A quick glance at my "Shooters Bible" showed there not to be much difference in drop between these two cartridges out to 400 yards (around 130ish inches average with a 100 yard zero). Of course this book does not indicate the barrel length being used (other than it was some sort of carbine) so comparisons across cartridges are slightly better than worthless. So figuring the long distance performance is going to be similar if not tipped in the .44s favor (at long range pistol caliber carbines are running out of steam and whatever velocity related damage they might have caused to their target at the muzzle is giving up to crushing damage, and the bigger .44 wins at that). Also there's no arguing that the .44 is going to be more potent at short rages so I'd call it the winner.

Now the caveat.

If I were going to go out and about and felt there was a signifigant chance of being fired upon by a "military self-loader" from 200 yards and beyond I'd leave my lever carbine at home. Now, If that's all I had I wouldn't feel absoluetly naked, but I'd feel a lot better about a BAR or enfield or just about any full powered rifle. If you remove that bit about having to pass as a "hunting rifle" I'll have my FAL, thank you very much.

In that situation the longer the fight goes on the more likely you are to be killed. And bringing accurate and effective fire onto the target is way more imporant that a high volume of rapid fire without reloading. Shooting a lot of rounds takes time, and that's not something you have.
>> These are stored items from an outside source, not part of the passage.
/-! ## Respond -/

@[simp] theorem State.respond_sda (d : Byte) (e : Bool) (s : State) : (s.respond d e).sda = s.sda := rfl
@[simp] theorem State.respond_scl (d : Byte) (e : Bool) (s : State) : (s.respond d e).scl = s.scl := rfl
@[simp] theorem State.respond_rst (d : Byte) (e : Bool) (s : State) : (s.respond d e).rst = s.rst := rfl
@[simp] theorem State.respond_reqValid (d : Byte) (e : Bool) (s : State) :
    (s.respond d e).reqValid = s.reqValid := rfl
@[simp] theorem State.respond_reqOp (d : Byte) (e : Bool) (s : State) : (s.respond d e).reqOp = s.reqOp := rfl
@[simp] theorem State.respond_reqArg (d : Byte) (e : Bool) (s : State) : (s.respond d e).reqArg = s.reqArg := rfl
@[simp] theorem State.respond_rspPulse (d : Byte) (e : Bool) (s : State) : (s.respond d e).rspPulse = true := rfl
@[simp] theorem State.respond_rspData (d : Byte) (e : Bool) (s : State) : (s.respond d e).rspData = d := rfl
@[simp] theorem State.respond_rspErr (d : Byte) (e : Bool) (s : State) : (s.respond d e).rspErr = e := rfl
@[simp] theorem State.respond_op (d : Byte) (e : Bool) (s : State) : (s.respond d e).op = s.op := rfl
@[simp] theorem State.respond_arg (d : Byte) (e : Bool) (s : State) : (s.respond d e).arg = s.arg := rfl
@[simp] theorem State.respond_shreg (d : Byte) (e : Bool) (s : State) : (s.respond d e).shreg = s.shreg := rfl
@[simp] theorem State.respond_bitidx (d : Byte) (e : Bool) (s : State) : (s.respond d e).bitidx = s.bitidx := rfl
@[simp] theorem State.respond_cmd (d : Byte) (e : Bool) (s : State) : (s.respond d e).cmd = s.cmd := rfl
@[simp] theorem State.respond_val (d : Byte) (e : Bool) (s : State) : (s.respond d e).val = s.val := rfl
@[simp] theorem State.respond_chk (d : Byte) (e : Bool) (s : State) : (s.respond d e).chk = s.chk := rfl
@[simp] theorem State.respond_attempt (d : Byte) (e : Bool) (s : State) : (s.respond d e).attempt = s.attempt := rfl
@[simp] theorem State.respond_ackbit (d : Byte) (e : Bool) (s : State) : (s.respond d e).ackbit = s.ackbit := rfl
@[simp] theorem State.respond_ok (d : Byte) (e : Bool) (s : State) : (s.respond d e).ok = s.ok := rfl
@[simp] theorem State.respond_pos (d : Byte) (e : Bool) (s : State) : (s.respond d e).pos = .idle := rfl
@[simp] theorem State.respond_dcnt (d : Byte) (e : Bool) (s : State) : (s.respond d e).dcnt = s.dcnt := rfl
@[simp] theorem State.respond_rtrace (d : Byte) (e : Bool) (s : State) :
    (s.respond d e).rtrace = .respond d e :: s.rtrace := rfl
@[simp] theorem State.respond_hostProgram (d : Byte) (e : Bool) (s : State) :
    (s.respond d e).hostProgram = s.hostProgram := rfl
@[simp] theorem State.respond_schedule (d : Byte) (e : Bool) (s : State) :
    (s.respond d e).schedule = s.schedule := rfl
@[simp] theorem State.respond_draws (d : Byte) (e : Bool) (s : State) : (s.respond d e).draws = s.draws := rfl
@[simp] theorem State.respond_drawIx (d : Byte) (e : Bool) (s : State) : (s.respond d e).drawIx = s.drawIx := rfl
@[simp] theorem State.respond_sdaHeld (d : Byte) (e : Bool) (s : State) : (s.respond d e).sdaHeld = s.sdaHeld := rfl
@[simp] theorem State.respond_freeIx (d : Byte) (e : Bool) (s : State) : (s.respond d e).freeIx = s.freeIx := rfl
@[simp] theorem State.respond_edgewise (d : Byte) (e : Bool) (s : State) :
    (s.respond d e).edgewise = s.edgewise := rfl
@[simp] theorem State.respond_codes (d : Byte) (e : Bool) (s : State) : (s.respond d e).codes = s.codes := rfl
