-- ==== Sys2Proof/Tests/Slice0.lean ====
section
/-! SUPPORT. Tests on fixed values, their expected results from spec/ (95_test_vectors.md, or worked by hand from the rule
named), and for every obligation with hypotheses a witness that meets them. -/

namespace Sys2Proof.Tests

open Sys2Proof.Machine

/-! ## Small states and readings -/

/-- The draws `bits(x)` of 95_test_vectors.md: bit 7 first. -/
def bits (x : Byte) : List Level := [7, 6, 5, 4, 3, 2, 1, 0].map (fun i => x.getLsbD i)

/-- The state after reset with a slave script. -/
def scripted (draws : List Level) : State := { State.reset with draws := draws }

/-- A state after reset with the lines at given drive states. -/
def atPads (d c : Drive) (draws : List Level) : State := { State.reset with sda := d, scl := c, draws := draws }

/-- The state a step answers, the reset state where it answers none. -/
def after : Result → State
  | .next t => t
  | .fault _ => State.reset
  | .refused _ => State.reset

/-- The response of a step that answers one: `rsp_data` and `rsp_err`. -/
def response (r : Result) : Option (Byte × Bool) :=
  match r with
  | .next t => if t.rspValid then some (t.rspData, t.rspErr) else none
  | .fault _ => none
  | .refused _ => none

/-- The bus events of a step that started with an empty trace. -/
def busEvents (r : Result) : List Event := (after r).trace.filter Event.onBus

/-- Response, ATTEMPT, number of bus events and draws used of a READ_A_BYTE. -/
def readResult (c : Byte) (draws : List Level) : Option (Byte × Bool) × BitVec 2 × Nat × Nat :=
  let r := exec (.readAByte c) (scripted draws)
  (response r, (after r).attempt, (busEvents r).length, (after r).drawIx)

/-! ## WellFormed: an ill-formed term for each check (R81) -/

theorem test_wf_every_instruction : (Instr.reserved0 0xFF#8).wellFormed = true ∧ Instr.cmdStatus.wellFormed = true := by
  decide
theorem test_wf_refuses_imm_256 : (AsmOperand.imm 256).wellFormed = false := by decide
theorem test_wf_accepts_imm_255 : (AsmOperand.imm 255).wellFormed = true := by decide
theorem test_wf_refuses_param_no_command : (AsmOperand.param (.delay 1#8)).wellFormed = false := by decide
theorem test_wf_refuses_missing_operand : (AsmLine.op .delay []).wellFormed = false := by decide
theorem test_wf_refuses_surplus_operand : (AsmLine.op .busStart [.imm 0]).wellFormed = false := by decide
theorem test_wf_refuses_two_operands : (AsmLine.op .sendByte [.imm 1, .imm 2]).wellFormed = false := by decide
theorem test_wf_refuses_ill_formed_operand : (AsmLine.op .readAByte [.imm 300]).wellFormed = false := by decide
theorem test_wf_refuses_word_4096 : (AsmLine.word 4096).wellFormed = false := by decide
theorem test_wf_accepts_word_4095 : (AsmLine.word 4095).wellFormed = true := by decide
theorem test_wf_refuses_one_code_twice : { CommandCodes.default with cmdStatus := 0x11#8 }.distinct = false := by decide
theorem test_wf_accepts_default_codes : CommandCodes.default.distinct = true := by decide

/-! ## Decoding and encoding: words written out bit by bit (R70, R72, R80) -/

theorem test_decode_delay : decodeRequest 0b0001_00110101#12 = .delay 0x35#8 := by decide
theorem test_decode_busStart : decodeRequest 0b0010_01010010#12 = .busStart 0x52#8 := by decide
theorem test_decode_busStop : decodeRequest 0b0011_01101111#12 = .busStop 0x6F#8 := by decide
theorem test_decode_sendByte : decodeRequest 0b0100_10001100#12 = .sendByte 0x8C#8 := by decide
theorem test_decode_readByte : decodeRequest 0b0101_10101001#12 = .readByte 0xA9#8 := by decide
theorem test_decode_checkAck : decodeRequest 0b0110_11000110#12 = .checkAck 0xC6#8 := by decide
theorem test_decode_sendAck : decodeRequest 0b0111_11100011#12 = .sendAck 0xE3#8 := by decide
theorem test_decode_sendNak : decodeRequest 0b1000_00000000#12 = .sendNak 0x00#8 := by decide
theorem test_decode_readAByte : decodeRequest 0b1001_00011101#12 = .readAByte 0x1D#8 := by decide
theorem test_decode_reserved0 : decodeRequest 0b0000_00111010#12 = .reserved0 0x3A#8 := by decide
theorem test_decode_reservedA : decodeRequest 0b1010_01010111#12 = .reservedA 0x57#8 := by decide
theorem test_decode_reservedB : decodeRequest 0b1011_01110100#12 = .reservedB 0x74#8 := by decide
theorem test_decode_reservedC : decodeRequest 0b1100_10010001#12 = .reservedC 0x91#8 := by decide
theorem test_decode_reservedD : decodeRequest 0b1101_10101110#12 = .reservedD 0xAE#8 := by decide
theorem test_decode_reservedE : decodeRequest 0b1110_11001011#12 = .reservedE 0xCB#8 := by decide
theorem test_decode_reservedF : decodeRequest 0b1111_11101000#12 = .reservedF 0xE8#8 := by decide
theorem test_decode_cmdTypeLb : decodeTableWord 8 0b00010001 = some .cmdTypeLb := by decide
theorem test_decode_cmdTypeHb : decodeTableWord 8 0b01000001 = some .cmdTypeHb := by decide
theorem test_decode_cmdParams : decodeTableWord 8 0b00110001 = some .cmdParams := by decide
theorem test_decode_cmdStatus : decodeTableWord 8 0b01110001 = some .cmdStatus := by decide
theorem test_decode_cmdHumLb : decodeTableWord 8 0b10000001 = some .cmdHumLb := by decide
theorem test_decode_cmdHumHb : decodeTableWord 8 0b10010001 = some .cmdHumHb := by decide
theorem test_decode_cmdTempLb : decodeTableWord 8 0b10100001 = some .cmdTempLb := by decide
theorem test_decode_cmdTempHb : decodeTableWord 8 0b10110001 = some .cmdTempHb := by decide
theorem test_decode_cmdPresLb : decodeTableWord 8 0b11000001 = some .cmdPresLb := by decide
theorem test_decode_cmdPresHb : decodeTableWord 8 0b11010001 = some .cmdPresHb := by decide
theorem test_decode_cmdCo2Lb : decodeTableWord 8 0b11100001 = some .cmdCo2Lb := by decide
theorem test_decode_cmdCo2Hb : decodeTableWord 8 0b11110001 = some .cmdCo2Hb := by decide
theorem test_decode_refuses_unnamed_command : decodeCommand .default 0x72#8 = .error (.unnamedCommand 0x72#8) := by decide
theorem test_decode_refuses_bits_above : decodeTableWord 16 0x1971 = none ∧ decodeTableWord 8 0x171 = none := by decide
theorem test_decode_table_word : decodeTableWord 16 0x971 = some (.readAByte 0x71#8) := by decide
theorem test_encode_word : encode .default (.sendByte 0xA5#8) = .word 0b0100_10100101#12 := by decide
theorem test_encode_byte : encode .default .cmdHumLb = .byte 0b10000001#8 := by decide

/-- 30_encoding.md R81: `DELAY 10`, `BUS_START`, `READ_A_BYTE CMD_STATUS`, a reserved op as a bare word. -/
theorem test_assemble :
    let asm := assemble .default
    asm (.op .delay [.imm 10]) = some 0x10A#12 ∧ asm (.op .busStart []) = some 0x200#12 ∧
    asm (.op .readAByte [.param .cmdStatus]) = some 0x971#12 ∧ asm (.word 0xF12) = some 0xF12#12 ∧
    asm (.op .delay []) = none := by decide

/-- R9, R80: the status command at another value, 0x5C, is encoded, decoded and assembled with it. -/
theorem test_other_code :
    let codes := { CommandCodes.default with cmdStatus := 0x5C#8 }
    encode codes .cmdStatus = .byte 0x5C#8 ∧ decode codes (.byte 0x5C#8) = .ok .cmdStatus ∧
    decode codes (.byte 0x71#8) = .error (.unnamedCommand 0x71#8) ∧
    assemble codes (.op .readAByte [.param .cmdStatus]) = some 0x95C#12 := by decide

/-- 95_test_vectors.md P2: the words of ATTEMPT 0x81. -/
theorem test_attempt_expansion :
    (attemptExpansion (.imm 0x81)).map (assemble .default) =
      [some 0x200#12, some 0x481#12, some 0x600#12, some 0x500#12, some 0x700#12, some 0x500#12, some 0x800#12,
       some 0x300#12] := by decide

/-! ## Fetch: the placed instruction is the one the next step runs -/

theorem test_fetch_runs_word :
    step (State.reset.withFetchWord 16 0x45A) = exec (.sendByte 0x5A#8) (State.reset.withFetchWord 16 0x45A) := rfl
theorem test_fetch_runs_command :
    step (State.reset.withFetchWord 8 0x81) = exec .cmdHumLb (State.reset.withFetchWord 8 0x81) := rfl
/-- R9: with another status code the placed command is offered with it, and runs as the decoded row. -/
theorem test_fetch_other_code :
    let s := { State.reset with codes := { CommandCodes.default with cmdStatus := 0x5C#8 } }
    (s.withFetchWord 8 0x71).portWord = 0x95C#12 ∧
    step (s.withFetchWord 8 0x71) = exec .cmdStatus (s.withFetchWord 8 0x71) := ⟨rfl, rfl⟩
theorem test_fetch_changes_port_alone :
    State.reset.withFetchWord 16 0x45A =
      { State.reset with reqValid := true, reqOp := 0x4#4, reqArg := 0x5A#8 } := rfl

/-! ## Timing and framing (L2.2) -/

/-- L2.2.1. -/
theorem test_delay_0 : (after (exec (.delay 0#8) State.reset)).trace = [.accept 1#4 0#8, .wait 0, .respond 0#8 false] := by
  decide
/-- L2.2.2. -/
theorem test_delay_255 : busEvents (exec (.delay 255#8) State.reset) = [.wait 255] := by decide
/-- L2.2.3. -/
theorem test_busStart_idle :
    wire (.d1, .d1) [] (busEvents (exec (.busStart 0xFF#8) State.reset)) = [(true, true), (false, true)] := by decide
/-- L2.2.4: a BUS_START after a BUS_START makes a stop, then a start. -/
theorem test_busStart_again :
    wireFrom (.d0, .d1) true [] (busEvents (exec (.busStart 0#8) (atPads .d0 .d1 []))) =
      [(false, true), (true, true), (false, true)] := by decide
/-- L2.2.6. -/
theorem test_busStop_idle :
    wireFrom (.d1, .d1) true [] (busEvents (exec (.busStop 0#8) State.reset)) =
      [(true, true), (true, false), (false, false), (false, true), (true, true)] := by decide
/-- L2.2.8: after a CHECK_ACK, on an empty bus. -/
theorem test_busStop_released :
    wireFrom (.rel, .d0) true [] (busEvents (exec (.busStop 0#8) (atPads .rel .d0 []))) =
      [(true, false), (false, false), (false, true), (true, true)] := by decide
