-- ==== Sys2Proof/Machine/Scanner.lean ====
section
/-! DEFINITION. FrameScanner (spec 41_framescanner.md): the two checks, the five `FEED` transitions, `FEEDN`, `IDLE`
and `RESET`. -/

namespace Sys2Proof.Machine

/-- The header check (R106): the resolved length, and only it, decides. -/
def checkHeader (s : State) : Result :=
  if s.buf.length = s.hdrLen then
    match resolve s.groups (slice s.buf 2 s.hdrLen) with
    | some n =>
      if n = Config.expectedPayloadLen then
        .next (((s.takePayLen n).enter .awaitingPayloadAndChecksum).emit (.ofLabel .hdrOk))
      else
        .next (raiseHeaderError .badLength s)
    | none => .refused .outsideDomain
  else
    .refused .requireFails

/-- A frame whose checksum verified: count it, replace the record, emit the event (R108). -/
def completeFrame (payload : List Byte) (r : TelemetryRecord) (s : State) : State :=
  ((s.countOk.storeRecord r).endFrame).emit { labels := [.ok], events := [.frameComplete payload] }

/-- The frame check (R108). -/
def checkFrame (s : State) : Result :=
  if s.buf.length = s.hdrLen + s.payLen + Config.checksumLen then
    if crcVerify (checksumInput s.buf) (receivedChecksum s.buf) then
      match unpack (slice s.buf s.hdrLen (s.hdrLen + s.payLen)) with
      | .ok r => .next (completeFrame (slice s.buf s.hdrLen (s.hdrLen + s.payLen)) r s)
      | .error _ => .refused .outsideDomain
    else
      .next (raiseChecksumError s)
  else
    .refused .requireFails

/-- `HDR_CHECK` (R106). -/
def execHdrCheck (s : State) : Result := checkHeader s

/-- `FRAME_CHECK` (R108). -/
def execFrameCheck (s : State) : Result := checkFrame s

/-- `FEED.SYNC_HIT` (R102). -/
def execFeedSyncHit (s : State) : Result :=
  if s.state = .awaitingSync then
    .next (((s.clearBuf.appendByte Config.sync).enter .awaitingGroupSelector).emit (.ofLabel .sync))
  else
    .refused .requireFails

/-- `FEED.SYNC_MISS` (R103). -/
def execFeedSyncMiss (b : Byte) (s : State) : Result :=
  if s.state = .awaitingSync ∧ b ≠ Config.sync then .next (raiseHeaderError .badSync s) else .refused .requireFails

/-- `FEED.GSEL` (R104): the header check runs in the same step when no group bit is set (decision D5, assumption log
10). -/
def execFeedGsel (b : Byte) (s : State) : Result :=
  if s.state = .awaitingGroupSelector then
    let t := ((s.appendByte b).takeSelector b).enter .awaitingFieldSelectors
    if t.buf.length = t.hdrLen then checkHeader t else .next (t.emit (.ofLabel .gsel))
  else
    .refused .requireFails

/-- `FEED.FSEL` (R105). -/
def execFeedFsel (b : Byte) (s : State) : Result :=
  if s.state = .awaitingFieldSelectors then
    let t := s.appendByte b
    if t.buf.length = t.hdrLen then checkHeader t else .next (t.emit (.ofLabel .fsel))
  else
    .refused .requireFails

/-- `FEED.PAY` (R107). -/
def execFeedPay (b : Byte) (s : State) : Result :=
  if s.state = .awaitingPayloadAndChecksum then
    let t := s.appendByte b
    if t.buf.length = t.hdrLen + t.payLen + Config.checksumLen then checkFrame t
    else .next (t.emit (.ofLabel .pay))
  else
    .refused .requireFails

/-- `FEED(b)`: the transition chosen by the state and, in `AwaitingSync`, the byte (R86, R100). -/
def feed (b : Byte) (s : State) : Result :=
  match s.state with
  | .awaitingSync => if b = Config.sync then execFeedSyncHit s else execFeedSyncMiss b s
  | .awaitingGroupSelector => execFeedGsel b s
  | .awaitingFieldSelectors => execFeedFsel b s
  | .awaitingPayloadAndChecksum => execFeedPay b s

/-- The in-order fold of `FEED`, with the outputs of its steps in order (R110, decision D12, assumption log 17). -/
def feedAll : List Byte → State → Result
  | [], s => .next (s.emit {})
  | b :: rest, s => andThen (feed b s) fun t => andThen (feedAll rest t) fun u => .next (u.emit (t.out.append u.out))

/-- `FEEDN` (R110). -/
def execFeedN (bytes : List Byte) (s : State) : Result := feedAll bytes s

/-- `IDLE`: no change, event output `None` (R111). -/
def execIdle (s : State) : Result := .next (s.emit (.ofLabel .idle))

/-- `RESET`: construction, in any state; what the environment has yet to deliver is not the scanner's and stays
(R112, R201, decision D2, assumption log 7). -/
def execReset (s : State) : Result := .next ((State.reset.deliver s.input).emit (.ofLabel .reset))

end Sys2Proof.Machine
end

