-- ==== Sys2Proof/Laws/Ops.lean ====
section
/-! SUPPORT. One lemma per shared operation that says everything it can do; later proofs cite these and unfold none of
the operations. -/

namespace Sys2Proof.Machine

/-- A saturating increment in numbers (R31). -/
theorem satInc_toNat {w : Nat} (c : BitVec w) : (satInc c).toNat = min (c.toNat + 1) (2 ^ w - 1) := by
  have hc := c.isLt
  unfold satInc
  split
  · next h => subst h; simp
  · next h =>
    have hne : c.toNat ≠ 2 ^ w - 1 := by
      intro e
      exact h (BitVec.eq_of_toNat_eq (by simpa using e))
    rw [BitVec.toNat_add, BitVec.toNat_ofNat]
    rcases Nat.eq_zero_or_pos w with rfl | hw
    · simp at hc hne; omega
    · have h1 : 1 < 2 ^ w := Nat.one_lt_two_pow (by omega)
      rw [Nat.mod_eq_of_lt h1, Nat.mod_eq_of_lt (by omega)]
      omega

@[simp] theorem andThen_next (s : State) (f : State → Result) : andThen (.next s) f = f s := rfl

theorem andThen_eq_next {r : Result} {f : State → Result} {t : State} :
    andThen r f = .next t ↔ ∃ s, r = .next s ∧ f s = .next t := by
  cases r <;> simp [andThen]

theorem returnValue_eq (v : UnitValue) (s : State) : returnValue v s = .next (s.emit (.ofValue v)) := rfl

theorem unpack_eq_ok {p : List Byte} {r : TelemetryRecord} :
    unpack p = .ok r ↔ p.length = 144 ∧ r = recordOf p := by
  unfold unpack Config.expectedPayloadLen
  split <;> simp_all [eq_comm]

theorem unpack_eq_error {p : List Byte} {e : CodecError} :
    unpack p = .error e ↔ p.length ≠ 144 ∧ e = .lengthMismatch p.length := by
  unfold unpack Config.expectedPayloadLen
  split <;> simp_all [eq_comm]

/-- Everything the header check can answer (R106). -/
theorem checkHeader_cases {s : State} {r : Result} (h : checkHeader s = r) :
    (s.buf.length = s.hdrLen ∧ resolve s.groups (slice s.buf 2 s.hdrLen) = some 144 ∧
      r = .next (((s.takePayLen 144).enter .awaitingPayloadAndChecksum).emit (.ofLabel .hdrOk))) ∨
    (s.buf.length = s.hdrLen ∧ (∃ n, resolve s.groups (slice s.buf 2 s.hdrLen) = some n ∧ n ≠ 144) ∧
      r = .next (raiseHeaderError .badLength s)) ∨
    (s.buf.length = s.hdrLen ∧ resolve s.groups (slice s.buf 2 s.hdrLen) = none ∧ r = .refused .outsideDomain) ∨
    (s.buf.length ≠ s.hdrLen ∧ r = .refused .requireFails) := by
  subst h
  unfold checkHeader
  by_cases hl : s.buf.length = s.hdrLen
  · cases hr : resolve s.groups (slice s.buf 2 s.hdrLen) with
    | none => simp [hl]
    | some n =>
      by_cases hn : n = 144
      · subst hn; simp [hl, Config.expectedPayloadLen]
      · simp [hl, hn, Config.expectedPayloadLen]
  · simp [hl]

/-- Everything the frame check can answer (R108). -/
theorem checkFrame_cases {s : State} {r : Result} (h : checkFrame s = r) :
    (s.buf.length = s.hdrLen + s.payLen + 2 ∧ crcVerify (checksumInput s.buf) (receivedChecksum s.buf) = true ∧
      ∃ rec, unpack (slice s.buf s.hdrLen (s.hdrLen + s.payLen)) = .ok rec ∧
        r = .next (completeFrame (slice s.buf s.hdrLen (s.hdrLen + s.payLen)) rec s)) ∨
    (s.buf.length = s.hdrLen + s.payLen + 2 ∧ crcVerify (checksumInput s.buf) (receivedChecksum s.buf) = false ∧
      r = .next (raiseChecksumError s)) ∨
    (s.buf.length = s.hdrLen + s.payLen + 2 ∧ s.payLen ≠ 144 ∧ r = .refused .outsideDomain) ∨
    (s.buf.length ≠ s.hdrLen + s.payLen + 2 ∧ r = .refused .requireFails) := by
  subst h
  unfold checkFrame
  by_cases hl : s.buf.length = s.hdrLen + s.payLen + 2
  · cases hv : crcVerify (checksumInput s.buf) (receivedChecksum s.buf) with
    | false => simp [hl, Config.checksumLen]
    | true =>
      cases hu : unpack (slice s.buf s.hdrLen (s.hdrLen + s.payLen)) with
      | ok rec => simp [hl, Config.checksumLen]
      | error e =>
        have hlen : (slice s.buf s.hdrLen (s.hdrLen + s.payLen)).length = s.payLen := by
          rw [slice_length (by omega)]; omega
        have : s.payLen ≠ 144 := by
          have hne := (unpack_eq_error.mp hu).1
          omega
        simp [hl, this, Config.checksumLen]
  · simp [hl, Config.checksumLen]

/-- `feed` runs the instruction the decode table selects (R86, R100). -/
theorem feed_eq_exec (b : Byte) (s : State) : feed b s = exec (decodeByte s.state b) s := by
  unfold feed decodeByte
  cases s.state
  · by_cases hb : b = Config.sync <;> simp [hb, exec]
  · rfl
  · rfl
  · rfl

/-- The state `FEED.GSEL` has before it checks the header (R104). -/
abbrev afterSelector (b : Byte) (s : State) : State :=
  ((s.appendByte b).takeSelector b).enter .awaitingFieldSelectors

/-- Everything one `FEED` can do when it goes on: the edges of the state diagram of R101. -/
theorem feed_next {b : Byte} {s t : State} (h : feed b s = .next t) :
    (s.state = .awaitingSync ∧ b = Config.sync ∧
      t = ((s.clearBuf.appendByte Config.sync).enter .awaitingGroupSelector).emit (.ofLabel .sync)) ∨
    (s.state = .awaitingSync ∧ b ≠ Config.sync ∧ t = raiseHeaderError .badSync s) ∨
    (s.state = .awaitingGroupSelector ∧ s.buf.length + 1 ≠ hdrLenOf b ∧ t = (afterSelector b s).emit (.ofLabel .gsel)) ∨
    (s.state = .awaitingGroupSelector ∧ s.buf.length + 1 = hdrLenOf b ∧ checkHeader (afterSelector b s) = .next t) ∨
    (s.state = .awaitingFieldSelectors ∧ s.buf.length + 1 ≠ s.hdrLen ∧ t = (s.appendByte b).emit (.ofLabel .fsel)) ∨
    (s.state = .awaitingFieldSelectors ∧ s.buf.length + 1 = s.hdrLen ∧ checkHeader (s.appendByte b) = .next t) ∨
    (s.state = .awaitingPayloadAndChecksum ∧ s.buf.length + 1 ≠ s.hdrLen + s.payLen + 2 ∧
      t = (s.appendByte b).emit (.ofLabel .pay)) ∨
    (s.state = .awaitingPayloadAndChecksum ∧ s.buf.length + 1 = s.hdrLen + s.payLen + 2 ∧
      checkFrame (s.appendByte b) = .next t) := by
  unfold feed at h
  cases hs : s.state <;> rw [hs] at h
  · by_cases hb : b = Config.sync
    · simp [hb, execFeedSyncHit, hs] at h
      simp [hb, ← h]
    · simp [hb, execFeedSyncMiss, hs] at h
      simp [hb, ← h]
  · simp only [execFeedGsel, hs, if_true] at h
    by_cases hl : s.buf.length + 1 = hdrLenOf b
    · have hl' := hl
      simp only [hdrLenOf] at hl'
      simp [hl'] at h
      simp [hl, h]
    · have hl' := hl
      simp only [hdrLenOf] at hl'
      simp [hl'] at h
      simp [hl, ← h]
  · simp only [execFeedFsel, hs, if_true] at h
    by_cases hl : s.buf.length + 1 = s.hdrLen
    · simp [hl] at h
      simp [hl, h]
    · simp [hl] at h
      simp [hl, ← h]
  · have e : (s.appendByte b).buf.length = s.buf.length + 1 := by simp
    simp only [execFeedPay, hs, if_true, e, State.appendByte_hdrLen, State.appendByte_payLen, Config.checksumLen] at h
    by_cases hl : s.buf.length + 1 = s.hdrLen + s.payLen + 2
    · rw [if_pos hl] at h
      exact .inr (.inr (.inr (.inr (.inr (.inr (.inr ⟨rfl, hl, h⟩))))))
    · rw [if_neg hl] at h
      exact .inr (.inr (.inr (.inr (.inr (.inr (.inl ⟨rfl, hl, by simpa using h.symm⟩))))))

@[simp] theorem feedAll_nil (s : State) : feedAll [] s = .next (s.emit {}) := rfl

/-- What feeding a byte and then a rest answers, when it goes on (R110). -/
theorem feedAll_cons_next {b : Byte} {rest : List Byte} {s v : State} :
    feedAll (b :: rest) s = .next v ↔
      ∃ t u, feed b s = .next t ∧ feedAll rest t = .next u ∧ v = u.emit (t.out.append u.out) := by
  constructor
  · intro h
    obtain ⟨t, ht, h'⟩ := andThen_eq_next.mp h
    obtain ⟨u, hu, h''⟩ := andThen_eq_next.mp h'
    exact ⟨t, u, ht, hu, by simpa using h''.symm⟩
  · rintro ⟨t, u, ht, hu, rfl⟩
    simp [feedAll, ht, hu]

/-- A step with a waiting event that decodes runs the decoded instruction on the rest. -/
theorem step_of_decode {s : State} {ev : Event} {rest : List Event} {i : Instr} (hi : s.input = ev :: rest)
    (hd : decode s.state ev = .ok i) : step s = exec i { s with input := rest } := by
  have ht : takeEvent s = (ev, { s with input := rest }) := by simp [takeEvent, hi]
  simp [step, ht, hd]

end Sys2Proof.Machine
end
You know let me just go ahead and say if I were going to go out and about and felt there was a signifigant chance of being fired upon by a "military self-loader" from 200 yards and beyhond I'd not only leave my carbine at home but I'd cancel the trip all together. There's just too many problems. Is this guy going to have the jump on you? At those ranges it becomes a race between you being able to find him and return effective fire and him hitting you, assuming he missed with the first one. Either way, he's got a hell of a head start.

If he doesn't have the drop on you it's probably becaue you started it, either by shooting at him first or going somwhere where you knew he was going to shoot at you.

It's a bad deal all the way around.

355sigfan
December 15, 2003, 02:59 AM
If your armed with a pistol with a stock and a long barrel ( pistol caliber carbine) your very outgunned by someone with a semi auto carbine in 223 or 308 at any range. Your skills had better be better than their's.
Pat

artherd
December 15, 2003, 05:57 AM
Guy with a 'military style self-loader' will work you like a rented mule.

Remington makes the 7400 in 18" carbine barrel (which you could legally cut down to 16") in .30-06 and .308. It's also light. (eg ~7-8lbs) Browning makes the BAR in magnum .30 calibers, but it's heavier.

Either gun will pas for a deer rifle easily enough. And you may even stand a fighting chance with it.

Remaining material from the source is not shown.